Discussion in 'General Discussion Subforum' started by stayfit65, Oct 11, 2020.

  1. stayfit65

    stayfit65 Peer Supporter

    Hi All,

    I have been here for a while, mostly because of back and butt pain. My back is doing much better these days, but I’m still experiencing pain in my butt and back of my legs. It’s like a burning feeling. I am a fitness instructor and work out a lot. I started going to a massage therapist for some of the pains. Last Monday she did some intense cupping work and I have been suffering more ever since, with aching and burning. I work at a desk job also and this pain makes my days so difficult! For those of you who have experienced burning pain, do you think I’d be better served to get relaxation massages? Im having so much trouble sitting right now. Thank you, Stayfit
    Balsa11 likes this.
  2. sheltered

    sheltered Peer Supporter

    Depends on your relationship with massage. Do you enjoy it? Do you believe in it?
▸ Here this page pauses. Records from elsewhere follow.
-- ==== Sys2Proof/Decode.lean ====
section
/-! DEFINITION. The decoder and the encoder of the token operations (30_encoding.md R73 to R79). An internal operation
has no encoding of its own (R73), so `encode` gives it none. -/

namespace Sys2Proof

/-- One token of an agent's input, as the agent's control state delimits it: a chunk tag, an IQ pair or an EOF on `IN`;
36 header bytes, a sample word or an EOF on CORR's input (30_encoding.md R73 to R79). -/
inductive Token where
  | tag (sec usec len : Nat)
  | pair (bytes : List Byte)
  | inEof
  | header (bytes : List Byte)
  | sample (bytes : List Byte)
  | corrEof (pos : EofPos)
  deriving DecidableEq, Repr

/-- Why a token is no operation. -/
inductive Reject where
  /-- not the 4 bytes of an IQ pair (40_demodulator.md R108) -/
  | shortPair
  /-- not 36 bytes (60_exceptions.md R194) -/
  | headerLength
  /-- type byte neither `F` nor `A` (60_exceptions.md R194) -/
  | headerType
  /-- not the 4 bytes of a sample word (42_slicer_deinterleaver.md R135) -/
  | shortSample
  deriving DecidableEq, Repr

/-- The operation of a token (30_encoding.md R73, R74, R75, R76, R78); total. A chunk tag is `D.CHUNK` whatever its
values: the core does not check the host's duty (60_exceptions.md R207; log 20). -/
def decode : Token → Except Reject Instr
  | .tag sec usec len => .ok (.dChunk sec usec len)
  | .pair [b0, b1, b2, b3] => .ok (.dIq (Machine.le16 b0 b1) (Machine.le16 b2 b3))
  | .pair _ => .error .shortPair
  | .inEof => .ok .dEof
  | .header h =>
    if h.length = 36 then
      match Machine.typeOfByte (h.getD 18 0) with
      | some .F => .ok (.cHdrF h)
      | some .A => .ok (.cHdrA h)
      | none => .error .headerType
    else .error .headerLength
  | .sample [b0, b1, b2, b3] => .ok (.cSmp (Machine.le32 b0 b1 b2 b3))
  | .sample _ => .error .shortSample
  | .corrEof pos => .ok (.cEof pos)

/-- The token of a token operation; `none` for an internal operation (30_encoding.md R73). -/
def encode : Instr → Option Token
  | .dChunk sec usec len => some (.tag sec usec len)
  | .dIq i q => some (.pair (Machine.halfBytes i ++ Machine.halfBytes q))
  | .dEof => some .inEof
  | .cHdrF h => some (.header h)
  | .cHdrA h => some (.header h)
  | .cSmp v => some (.sample (Machine.sampleBytes v))
  | .cEof pos => some (.corrEof pos)
  | .dDisc _ _ => none
  | .dEnergy _ => none
  | .dGate => none
  | .dShift _ _ => none
  | .dProbe _ => none
  | .dCorrelate _ => none
  | .dArbitrate _ _ => none
  | .dSelect _ => none
  | .dCapture _ => none
  | .dEmit => none
  | .dStamp => none
  | .dHeader _ => none
  | .cSlice _ _ => none
  | .cMix _ _ _ => none
  | .cVariant _ _ _ => none
  | .cPack _ => none
  | .cDeint _ => none
  | .cAbytes _ => none
  | .cRs _ _ => none
  | .cSearch _ _ _ => none
  | .cBlock _ _ => none
  | .cShortcut => none
  | .cTz _ => none
  | .cFixed => none
  | .cFisb => none
  | .cAdsb => none
  | .cComplete _ => none
  | .cLine _ => none
  | .cFailline => none
  | .cCapture _ => none

/-- 36 header bytes of which only the type byte, byte 18, is given: what the 8 bits that the rows `C.HDR.F` and
`C.HDR.A` of spec/opcode_table.json number stand for ("match and mask apply to byte 18"). Every other bit is 0. -/
def typeByteHeader (w : Nat) : List Byte :=
  List.replicate 18 0 ++ Machine.leBytes 1 w ++ List.replicate 17 0

/-- The token that a word numbered as spec/opcode_table.json numbers it stands for: 32 bits are an IQ pair (the core is
at reset, where no sample word can come; log 18), 8 bits a header's type byte, 288 bits a whole header. -/
def tableToken (nbits w : Nat) : Option Token :=
  if nbits = 32 then some (.pair (Machine.leBytes 4 w))
  else if nbits = 8 then some (.header (typeByteHeader w))
  else if nbits = 288 then some (.header (Machine.leBytes 36 w))
  else none

/-- The instruction the decoder reads from an instruction whose bits are `w`, as spec/opcode_table.json numbers them. -/
def decodeTableWord (nbits w : Nat) : Option Instr :=
  match tableToken nbits w with
  | some tk => (decode tk).toOption
  | none => none

end Sys2Proof
end

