/-- R227, R226: through a pair the chunk tag reaches nothing but times: two DEMODs that differ only in tags and in the times
already taken from them still do after the same pair (`D.IQ`; `D.CHUNK` and `D.EOF` are not spoken of), the record written by
it differing at most in the header's time field. -/
def Obligations.ChunkTagReachesOnlyTimes : Prop :=
  ∀ (s u : State) (i q : Half), DemodLive s → FrameInv s.demod → FrameInv u.demod → u.cfg = s.cfg → u.par = s.par →
    SameButTime s.demod u.demod → ∃ t v, exec (.dIq i q) s = .next t ∧ exec (.dIq i q) u = .next v ∧
      SameButTime t.demod v.demod ∧ ∃ a b : List Byte, t.io.chWr = s.io.chWr ++ a ∧ v.io.chWr = u.io.chWr ++ b ∧
        a.length = b.length ∧ a.drop 17 = b.drop 17
end

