/-- `C.ADSB` of a packet that fails (43_rs_decoder.md R173). -/
theorem adsbStep_failure {s : State} (h : adsbSearch s.par (cbufOf s.corr) = none) :
    adsbStep s = { s with
      corr := { packetStart s.corr with astatus := .uncorrectable, ctl := .hdr },
      io := { s.io with
        capWr := s.io.capWr ++
          (if s.cfg.captureRaw then [captureRecord s.par .raw { packetStart s.corr with astatus := .uncorrectable }] else []) ++
          (if s.cfg.captureFail then [captureRecord s.par .fail { packetStart s.corr with astatus := .uncorrectable }] else []),
        outWr := s.io.outWr ++ (if failLineOn s.cfg s.corr.htype then
          failureLine s.par { packetStart s.corr with astatus := .uncorrectable } else []) } } := by
  unfold adsbStep
  simp only [h, completeStep_failure, packetStart_htype]

end Sys2Proof.Machine
end

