-- ==== Sys2Proof/Laws/Demod.lean ====
section
/-! SUPPORT. Everything the per-pair step of DEMOD can do (40_demodulator.md R97 to R103; 41_sync_detector.md R117 to
R121). -/

namespace Sys2Proof.Machine

/-- A sample appended to a frame that it does not fill. -/
theorem captureStep_more {v : Sample} {s : State} (h : s.demod.fcnt + 1 ≠ s.demod.flen) :
    captureStep v s =
      { s with demod := { s.demod with frameRev := v :: s.demod.frameRev, fcnt := s.demod.fcnt + 1 } } := by
  unfold captureStep
  rw [if_neg h]

/-- The sample that fills a frame. -/
theorem captureStep_full {v : Sample} {s : State} (h : s.demod.fcnt + 1 = s.demod.flen) :
    captureStep v s = { s with
      demod := { s.demod with frameRev := [], fcnt := 0, ctl := .search },
      io := { s.io with chWr := s.io.chWr ++ (s.demod.fhdr ++ samplesBytes (s.demod.frameRev.reverse ++ [v])) } } := by
  unfold captureStep
  rw [if_pos h]
  simp [emitFrame, emitCh, frameRecord]

theorem frameLen_ne_one (t : PType) : (0 : Nat) + 1 ≠ frameLen t := by cases t <;> decide

/-- The first sample of a frame just selected never fills it. -/
theorem captureStep_select (v : Sample) (p : Cand) (s : State) :
    captureStep v { s with demod := selectStep p s.demod } =
      { s with demod := { selectStep p s.demod with frameRev := [v], fcnt := 1 } } :=
  captureStep_more (frameLen_ne_one _)

/-- Every outcome of `D.ARBITRATE`. -/
theorem arbitrateStep_cases (cand : Option Cand) (v : Sample) (s : State) :
    (∃ p, s.demod.ctl = .pending p ∧
      ((∃ c, cand = some c ∧ better c p = true ∧ arbitrateStep cand v s = { s with demod := selectStep c s.demod }) ∨
       ((∀ c, cand = some c → better c p = false) ∧
        arbitrateStep cand v s = { s with demod := { selectStep p s.demod with frameRev := [v], fcnt := 1 } }))) ∨
    ((∀ p, s.demod.ctl ≠ .pending p) ∧
      ((cand = none ∧ arbitrateStep cand v s = s) ∨
       (∃ c, cand = some c ∧ s.cfg.phaseSelect = .first ∧
        arbitrateStep cand v s = { s with demod := selectStep c s.demod }) ∨
       (∃ c, cand = some c ∧ s.cfg.phaseSelect = .best ∧
        arbitrateStep cand v s = { s with demod := { s.demod with ctl := .pending c } }))) := by
  unfold arbitrateStep
  cases hc : s.demod.ctl with
  | pending p =>
    refine .inl ⟨p, rfl, ?_⟩
    cases cand with
    | none =>
      refine .inr ⟨nofun, ?_⟩
      exact captureStep_select v p s
    | some c =>
      cases hb : better c p with
      | true => exact .inl ⟨c, rfl, hb, by simp [arbitratePending, hb]⟩
      | false =>
        refine .inr ⟨fun c' h => by cases h; exact hb, ?_⟩
        simp only [arbitratePending, hb]
        exact captureStep_select v p s
  | _ =>
    refine .inr ⟨nofun, ?_⟩
    cases cand with
    | none => exact .inl ⟨rfl, rfl⟩
    | some c =>
      cases hp : s.cfg.phaseSelect with
      | first => exact .inr (.inl ⟨c, rfl, rfl, by simp [arbitrateSearch, hp]⟩)
      | best => exact .inr (.inr ⟨c, rfl, rfl, by simp [arbitrateSearch, hp]⟩)

/-- What the probe of a pair can answer: no candidate, or one within its ranges, of this pair, with the stamp counted. -/
theorem probeIfOpen_cases (cfg : Cfg) (p : Phase) (d : Demod) :
    probeIfOpen cfg p d = (none, d) ∨
    (d.gate = true ∧ ∃ t, typeEnabled cfg t = true ∧ syncDistance t (phaseReg p d) ≤ 4 ∧
      (candidateOf cfg p t d).ok = true ∧ probeIfOpen cfg p d = (some (candidateOf cfg p t d), countStamp d)) := by
  unfold probeIfOpen
  cases hg : d.gate with
  | false => exact .inl rfl
  | true =>
    rcases probe_cases cfg p d with ⟨t, h1, h2, h3⟩ | ⟨-, h2⟩
    · obtain ⟨h4, h5⟩ := matchType_eq_some.mp h1
      exact .inr ⟨rfl, t, h4, h5, h3, h2⟩
    · exact .inl h2

theorem probeIfOpen_closed {cfg : Cfg} {p : Phase} {d : Demod} (h : d.gate = false) :
    probeIfOpen cfg p d = (none, d) := by
  unfold probeIfOpen
  rw [h]

/-- A pair taken while a frame is captured. -/
theorem iqStep_emitting {i q : Half} {s : State} (h : s.demod.ctl = .emitting) :
    iqStep i q s = advancePair (captureStep (discriminate s.demod i q)
      { s with demod := senseStep s.cfg i q s.demod }) := by
  unfold iqStep
  simp only [h]

/-- A pair taken in any other control state. -/
theorem iqStep_search {i q : Half} {s : State} (h : s.demod.ctl ≠ .emitting) :
    iqStep i q s = advancePair (searchStep (discriminate s.demod i q)
      { s with demod := senseStep s.cfg i q s.demod }) := by
  unfold iqStep
  cases hc : s.demod.ctl <;> simp_all

/-- DEMOD after the shift of a pair taken outside a frame (40_demodulator.md R103). -/
def shiftedDemod (cfg : Cfg) (i q : Half) (d : Demod) : Demod :=
  shiftStep (phaseOf d.n) (discriminate d i q) (senseStep cfg i q d)

/-- Every outcome of a pair taken outside a frame: `x` is DEMOD after the shift, with the stamp of a candidate counted. -/
theorem iqStep_search_cases {i q : Half} {s : State} (h : s.demod.ctl ≠ .emitting) :
    ∃ cand x, probeIfOpen s.cfg (phaseOf s.demod.n) (shiftedDemod s.cfg i q s.demod) = (cand, x) ∧
      (cand = none ∧ x = shiftedDemod s.cfg i q s.demod ∨
       (∃ c, cand = some c ∧ c.ok = true ∧ c.idx = s.demod.n ∧ x = countStamp (shiftedDemod s.cfg i q s.demod))) ∧
      iqStep i q s = advancePair (arbitrateStep cand (discriminate s.demod i q) { s with demod := x }) := by
  rw [iqStep_search h]
  refine ⟨(probeIfOpen s.cfg (phaseOf s.demod.n) (shiftedDemod s.cfg i q s.demod)).1,
    (probeIfOpen s.cfg (phaseOf s.demod.n) (shiftedDemod s.cfg i q s.demod)).2, rfl, ?_, rfl⟩
  rcases probeIfOpen_cases s.cfg (phaseOf s.demod.n) (shiftedDemod s.cfg i q s.demod) with hp | ⟨-, t, -, -, h3, hp⟩
  · rw [hp]; exact .inl ⟨rfl, rfl⟩
  · rw [hp]; exact .inr ⟨_, rfl, h3, by simp [candidateOf, shiftedDemod, senseStep], rfl⟩

/-- Arbitration neither reads nor writes the returned value. -/
theorem arbitrateStep_ret (cand : Option Cand) (v : Sample) (r : Ret) (s : State) :
    arbitrateStep cand v { s with ret := r } = { arbitrateStep cand v s with ret := r } := by
  rcases arbitrateStep_cases cand v s with ⟨p, hp, ⟨c, rfl, hb, e⟩ | ⟨hb, e⟩⟩ | ⟨hn, ⟨rfl, e⟩ | ⟨c, rfl, hs, e⟩ | ⟨c, rfl, hs, e⟩⟩ <;>
    rw [e]
  · simp [arbitrateStep, hp, arbitratePending, hb]
  · simp only [arbitrateStep, hp]
    cases cand with
    | none => exact captureStep_select v p { s with ret := r }
    | some c => simp only [arbitratePending, hb c rfl, Bool.false_eq_true, if_false]; exact captureStep_select v p { s with ret := r }
  · unfold arbitrateStep; cases hc : s.demod.ctl <;> simp_all [arbitrateSearch]
  · unfold arbitrateStep; cases hc : s.demod.ctl <;> simp_all [arbitrateSearch]
  · unfold arbitrateStep; cases hc : s.demod.ctl <;> simp_all [arbitrateSearch]

/-- What the operations before arbitration make of a pair taken outside a frame, run one after the other. -/
theorem pairProbed_of_probeIfOpen {i q : Half} {s : State} (live : DemodLive s) {cand : Option Cand} {x : Demod}
    (h : probeIfOpen s.cfg (phaseOf s.demod.n) (shiftedDemod s.cfg i q s.demod) = (cand, x)) :
    ∃ r, PairProbed i q s { s with demod := x, ret := r } (discriminate s.demod i q) cand := by
  have hph : phaseOf s.demod.n = if s.demod.n % 2 = 0 then Phase.A else Phase.B := rfl
  have l : ∀ d : Demod, d.ctl = s.demod.ctl → ∀ r, DemodLive { s with demod := d, ret := r } := fun d hd r => by
    unfold DemodLive; rw [hd]; exact live
  have e4 := exec_dShift (l (senseStep s.cfg i q s.demod) (by simp [senseStep]) (.sample (discriminate s.demod i q)))
    (phaseOf s.demod.n) (discriminate s.demod i q)
  have e1 := exec_dDisc live i q
  have e2 := exec_dEnergy (l (rollPair s.demod i q) rfl (.sample (discriminate s.demod i q))) (discriminate s.demod i q)
  have e3 := exec_dGate (l (energyStep (discriminate s.demod i q) (rollPair s.demod i q)) rfl
    (.sample (discriminate s.demod i q)))
  cases hg : (shiftedDemod s.cfg i q s.demod).gate with
  | false =>
    rw [probeIfOpen_closed hg] at h
    obtain ⟨rfl, rfl⟩ := Prod.mk.inj h
    exact ⟨_, _, _, _, _, _, hph, e1, rfl, e2, e3, e4, fun h => absurd (hg.symm.trans h) (by decide), fun _ => ⟨rfl, rfl⟩⟩
  | true =>
    unfold probeIfOpen at h
    rw [hg] at h
    have e5 := exec_dProbe (l (shiftedDemod s.cfg i q s.demod) (by simp [shiftedDemod, senseStep])
      (.sample (discriminate s.demod i q))) (phaseOf s.demod.n)
    simp only at h e5
    rw [h] at e5
    exact ⟨_, _, _, _, _, _, hph, e1, rfl, e2, e3, e4, fun _ => ⟨e5, rfl⟩, fun h => absurd (hg.symm.trans h) (by decide)⟩

end Sys2Proof.Machine
end

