-- ==== Sys2Proof/Tests/Slice0.lean ====
section
/-! SUPPORT. Tests: ill-formed terms refused, words written out from the spec's encodings, one or two steps of each
operation with the values of 95_test_vectors.md ("V…", "E…"), and for each statement with hypotheses a state that meets
them (`witness_…`). -/

namespace Sys2Proof.Tests

set_option Elab.async false

open Sys2Proof Sys2Proof.Machine

/-! ## States -/

/-- Parameters with every open value given (test values, as 95_test_vectors.md uses them). -/
def par : Params :=
  { block0End := some .continues, fixedMask := Vector.replicate 8 0, fixedValue := Vector.replicate 8 0,
    tzThreshold := 100, rssiText := some ⟨true, 1, [2], 3⟩, bufPairs := 2 }

/-- The reset state under those parameters. -/
def base : State := { State.reset with par := par }

/-- The header of E4. -/
def hdrA : List Byte :=
  [0x31, 0x37, 0x30, 0x30, 0x30, 0x30, 0x30, 0x30, 0x30, 0x30, 0x2e, 0x35, 0x30, 0x30, 0x30, 0x33, 0x37, 0x2e, 0x41,
   0x2e, 0x30, 0x31, 0x30, 0x30, 0x30, 0x30, 0x30, 0x30, 0x2e, 0x30, 0x20, 0x20, 0x20, 0x20, 0x20, 0x20]

/-- The header `HS1` of 95_test_vectors.md. -/
def hdrF : List Byte := hdrA.set 18 0x46

/-- The candidate of program P2 at pair 150. -/
def cand : Cand :=
  { type := .A, idx := 150, err := 0, corr := 36000000, level := 1000000, sec := 1700000000, usec := 500037 }

def searching (d : Demod) : State := { base with demod := d }

def pendingState : State := searching { Demod.reset with ctl := .pending cand, n := 151 }

/-- DEMOD with `k` samples of an ADS-B frame captured. -/
def emittingState (k : Nat) : State :=
  searching { Demod.reset with ctl := .emitting, ftype := .A, flen := 771, fcnt := k,
                               frameRev := List.replicate k (-1000000), fhdr := hdrA }

/-- CORR with `k` samples of an ADS-B frame received. -/
def samplesState (k : Nat) : State :=
  { base with corr := { Corr.reset with ctl := .samples, hbuf := hdrA, htype := .A, clen := 771, ccnt := k,
                                        cbufRev := List.replicate k (-1000000) } }

/-- CORR with a frame (newest sample first) to decode; the header's fields are those of E4. -/
def decodeState (t : PType) (frameRev : List Sample) : State :=
  { base with corr := { Corr.reset with ctl := .decode, hbuf := (match t with | .F => hdrF | .A => hdrA),
                                        hsec := 1700000000, husec := 500037, htype := t, hlevel := 1000000,
                                        clen := frameLen t, ccnt := frameLen t, cbufRev := frameRev,
                                        astatus := .decoded 0 } }

/-- A frame of 0 bits. -/
def zeroFrame (t : PType) : State := decodeState t (List.replicate (frameLen t) (-1000000))

def endedState : State :=
  { base with demod := { Demod.reset with ctl := .ended, exit := .zero },
              corr := { Corr.reset with ctl := .ended, exit := .zero },
              io := { Io.reset with chClosed := true } }
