/-- The decoder drops no bit of a descriptor: an operation it reads is well formed and has that one descriptor (R71 to R75,
R80; D1). -/
def Obligations.DecodedOperationHasThatDescriptor : Prop :=
  ∀ (p : Presented) (i : Instr), decode p = .instr i →
    i.wellFormed = true ∧ (encode i).descriptor = p.descriptor

/-- No descriptor selects two rows of the opcode table (R79; D1). -/
def Obligations.OpcodeRowsAreDisjoint : Prop :=
  ∀ (i j : Instr) (d : BitVec 24), (rowOf i).selects d → (rowOf j).selects d → rowOf i = rowOf j

/-- The decoder reads an operation exactly where the opcode table has a row for it, the size 11 of the device rows aside
(R79, R80; D1, D22). -/
def Obligations.DecoderFollowsTheOpcodeTable : Prop :=
  (∀ (p : Presented) (i : Instr), decode p = .instr i → (rowOf i).selects p.descriptor) ∧
  (∀ (p : Presented) (j : Instr), (rowOf j).selects p.descriptor →
    ¬(p.descriptor.extractLsb' 22 2 = 1 ∧ p.descriptor.extractLsb' 17 2 = 3) →
    ∃ i, decode p = .instr i ∧ rowOf i = rowOf j)

/-- The reserved encodings are refused by name, and the step refuses them (R80, R82, R255; D22). Where a format D
descriptor has a reserved size and a reserved bit, the size is named: the model's choice, log 14. -/
def Obligations.ReservedDescriptorsAreRefused : Prop :=
  ∀ (s : State) (p : Presented) (rest : List Presented), s.fatal = false → s.inbox = p :: rest →
    (p.descriptor.extractLsb' 22 2 = 3 → step s = .refused .reservedInterface) ∧
    (p.descriptor.extractLsb' 22 2 ≠ 3 → p.descriptor.extractLsb' 19 3 ≠ 0 → step s = .refused .reservedBits) ∧
    (p.descriptor.extractLsb' 22 2 = 2 → p.descriptor.extractLsb' 19 3 = 0 → p.descriptor.extractLsb' 0 16 ≠ 0 →
      step s = .refused .reservedBits) ∧
    ((p.descriptor.extractLsb' 22 2 = 0 ∨ p.descriptor.extractLsb' 22 2 = 1) → p.descriptor.extractLsb' 19 3 = 0 →
      p.descriptor.extractLsb' 17 2 = 3 → step s = .refused .reservedSize) ∧
    (p.descriptor.extractLsb' 22 2 = 1 → p.descriptor.extractLsb' 19 3 = 0 → p.descriptor.extractLsb' 17 2 ≠ 3 →
      p.descriptor.extractLsb' 8 8 ≠ 0 → step s = .refused .reservedBits)

/-- A few descriptors written out from the formats decode to what they stand for: one of each family, a foreign port and a
reserved size (R71 to R74, R79, R80; D1). -/
def Obligations.SpecWordsDecode : Prop :=
  decode ⟨0x050CF8, { value := 0x80000804 }⟩ = .instr (.caWr32 0x80000804) ∧
  decode ⟨0x000CFD, {}⟩ = .instr (.cdRd8 1) ∧
  decode ⟨0x030CFE, { value := 0x5566 }⟩ = .instr (.cdWr16 2 0x5566) ∧
  decode ⟨0x4500FE, { handle := 7, value := 0x11223344 }⟩ = .instr (.devWr 7 .w4 0xFE 0x11223344) ∧
  decode ⟨0x820000, { handle := 7, bus := some 1, slot := some 3 }⟩ = .instr (.hRegister 7 (some 1) (some 3)) ∧
  decode ⟨0x870000, { handle := 7 }⟩ = .instr (.hDestroy 7) ∧
  decode ⟨0x040CFA, {}⟩ = .foreign .rd .w4 0xCFA ∧
  decode ⟨0x070CF8, {}⟩ = .reserved .size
Probably more relevant if your issue is TMS. If you have accepted you have TMS, why the heck are you getting a massage anyway!?! You're not going to find any permanent healing on the table.
    birdsetfree likes this.
  3. Miriam G. Bongiovanni

    Miriam G. Bongiovanni Peer Supporter

    Sheltered has made a good point.
    You should only be doing massage if you really enjoy it as a nice treat for you, and NOT to get rid of pain. Unfortunately, the techniques used in massage as well as the words that the masseur sometimes uses serve to reinforce the idea that there is something structurally wrong with the body.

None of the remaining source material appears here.